Concha y Toro presented its 2025 financial balances to investors last week according to a detailed report by La Tercera. The winery reported a 13.2 percent decline in profits but noted sales growth exceeding the industry average significantly. CEO Eduardo Guilisasti detailed a total investment of nearly US$572 million since 2017 during the presentation to stakeholders. The presentation occurred during the week of late 2025.

Consolidated profits reached $67.22 billion Chilean pesos, down sharply from the previous year results reported. Sales improved by 1.7 percent, positioning the firm as the third fastest growing actor in the sector overall. Competitors showed growth rates of 2.4 percent, 2 percent, and 1.6 percent, while others saw revenue declines between 0.4 percent and 11 percent. These figures reflect the broader economic pressures affecting the Chilean wine sector.

The investment figure represents a significant capital expansion over the last eight years of continuous operations. Agricultural investments accounted for the largest share at 42 percent of the total amount spent on growth. This sector received approximately US$242.5 million to expand vineyard operations across key regions in South America and North America. Such spending underscores the firm commitment to securing long-term raw material supplies.

The company currently plants nearly 12,800 hectares between Chile, Argentina, and California vineyards globally. Most of these lands are located in Chile, totaling 10,992 hectares for domestic production and export. Guilisasti confirmed that 815 hectares remain to be planted in the domestic territory to reach full capacity. Land management remains a critical component of the overall production strategy.

Enology investments totaled US$158.2 million, representing 27 percent of the overall spending on production quality. Operational improvements consumed almost US$70 million, or 12 percent of the capital allocated for efficiency. Technology and distribution subsidiaries received US$47 million, making up 8 percent of the total budget for modernization efforts. These funds support the integration of advanced viticulture techniques.

New business ventures comprised 10 percent of total investments, amounting to US$54.3 million since 2017 inception. This category includes the Centro del Vino in Pirque and increased stakes in the Kross brewery operations. The beer business saw a 31.2 percent volume growth, driven by the Odissea brand introduced in 2024. The Centro del Vino serves as a key hub for enotourism activities.

Kross brand performance highlighted exceptional growth while imported beer segments faced high competition challenges. The acquisition of Mal Paso pisco brand also falls within this new business investment category. Management noted that the local beer business grew explosively compared to previous fiscal years. This segment demonstrates the potential for alternative beverage growth in the region.

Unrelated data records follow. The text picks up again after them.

@[simp] theorem noteValue_params (v : Word) : (noteValue v s).params = s.params := rfl
@[simp] theorem noteValue_len (v : Word) : (noteValue v s).len = s.len := rfl
@[simp] theorem noteValue_status (v : Word) : (noteValue v s).status = s.status := rfl
@[simp] theorem noteValue_outLen (v : Word) : (noteValue v s).outLen = s.outLen := rfl
@[simp] theorem noteValue_errPos (v : Word) : (noteValue v s).errPos = s.errPos := rfl
@[simp] theorem noteValue_errSym (v : Word) : (noteValue v s).errSym = s.errSym := rfl
@[simp] theorem noteValue_byteMem (v : Word) : (noteValue v s).byteMem = s.byteMem := rfl
@[simp] theorem noteValue_symMem (v : Word) : (noteValue v s).symMem = s.symMem := rfl
@[simp] theorem noteValue_op (v : Word) : (noteValue v s).op = s.op := rfl
@[simp] theorem noteValue_opLen (v : Word) : (noteValue v s).opLen = s.opLen := rfl
@[simp] theorem noteValue_program (v : Word) : (noteValue v s).program = s.program := rfl
@[simp] theorem noteValue_noted (v : Word) : (noteValue v s).noted = s.noted ++ [v] := rfl
@[simp] theorem noteValue_assertFailed (v : Word) : (noteValue v s).assertFailed = s.assertFailed := rfl
@[simp] theorem noteValue_turns (v : Word) : (noteValue v s).turns = s.turns := rfl
@[simp] theorem noteValue_draws (v : Word) : (noteValue v s).draws = s.draws := rfl
@[simp] theorem noteValue_maxBytes (v : Word) : (noteValue v s).maxBytes = s.maxBytes := rfl
@[simp] theorem noteValue_maxSyms (v : Word) : (noteValue v s).maxSyms = s.maxSyms := rfl

end Updates

/-! ## The fields of the STATUS values -/

@[simp] theorem statusIdle_busy : statusIdle.busy = false := rfl
@[simp] theorem statusIdle_done : statusIdle.done = false := rfl
@[simp] theorem statusIdle_err : statusIdle.err = false := rfl
@[simp] theorem statusIdle_cause : statusIdle.cause = .none := rfl
@[simp] theorem statusIdle_lastOp : statusIdle.lastOp = .none := rfl
@[simp] theorem statusIssued_busy (o : Op) : (statusIssued o).busy = true := rfl
@[simp] theorem statusIssued_done (o : Op) : (statusIssued o).done = false := rfl
@[simp] theorem statusIssued_err (o : Op) : (statusIssued o).err = false := rfl
@[simp] theorem statusIssued_cause (o : Op) : (statusIssued o).cause = .none := rfl
@[simp] theorem statusIssued_lastOp (o : Op) : (statusIssued o).lastOp = o := rfl
@[simp] theorem statusOk_busy (o : Op) : (statusOk o).busy = false := rfl
@[simp] theorem statusOk_done (o : Op) : (statusOk o).done = true := rfl
@[simp] theorem statusOk_err (o : Op) : (statusOk o).err = false := rfl
@[simp] theorem statusOk_cause (o : Op) : (statusOk o).cause = .none := rfl
@[simp] theorem statusOk_lastOp (o : Op) : (statusOk o).lastOp = o := rfl
@[simp] theorem statusError_busy (c : Cause) (o : Op) : (statusError c o).busy = false := rfl
@[simp] theorem statusError_done (c : Cause) (o : Op) : (statusError c o).done = true := rfl
@[simp] theorem statusError_err (c : Cause) (o : Op) : (statusError c o).err = true := rfl
@[simp] theorem statusError_cause (c : Cause) (o : Op) : (statusError c o).cause = c := rfl
@[simp] theorem statusError_lastOp (c : Cause) (o : Op) : (statusError c o).lastOp = o := rfl

end Sys2Proof.Machine
end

In February 2026, the firm acquired the French rosé specialist Maison Mirabeau for strategic expansion. This deal was excluded from the 2017 to 2025 investment totals as it closed after the reporting period. The acquisition strengthens the company presence in Europe and aligns with growth in origins strategy. It marks a significant step into the European rosé market.

Guilisasti stated the brand portfolio is evolving to focus on high-growth opportunities and operational efficiency. The number of brands has decreased significantly to concentrate on assets with stronger potential. Future growth will prioritize new origins with premium brands and minimal fixed asset investment requirements. The reduction in brand names simplifies marketing and distribution.

Marketing and innovation centers are developing new products for launch later this year or early next. The goal is to respond directly to consumer needs through targeted development and research initiatives. Continued inorganic growth remains a priority for the family-owned enterprise as it navigates the global market. The innovation center focuses on sustainability and consumer trends.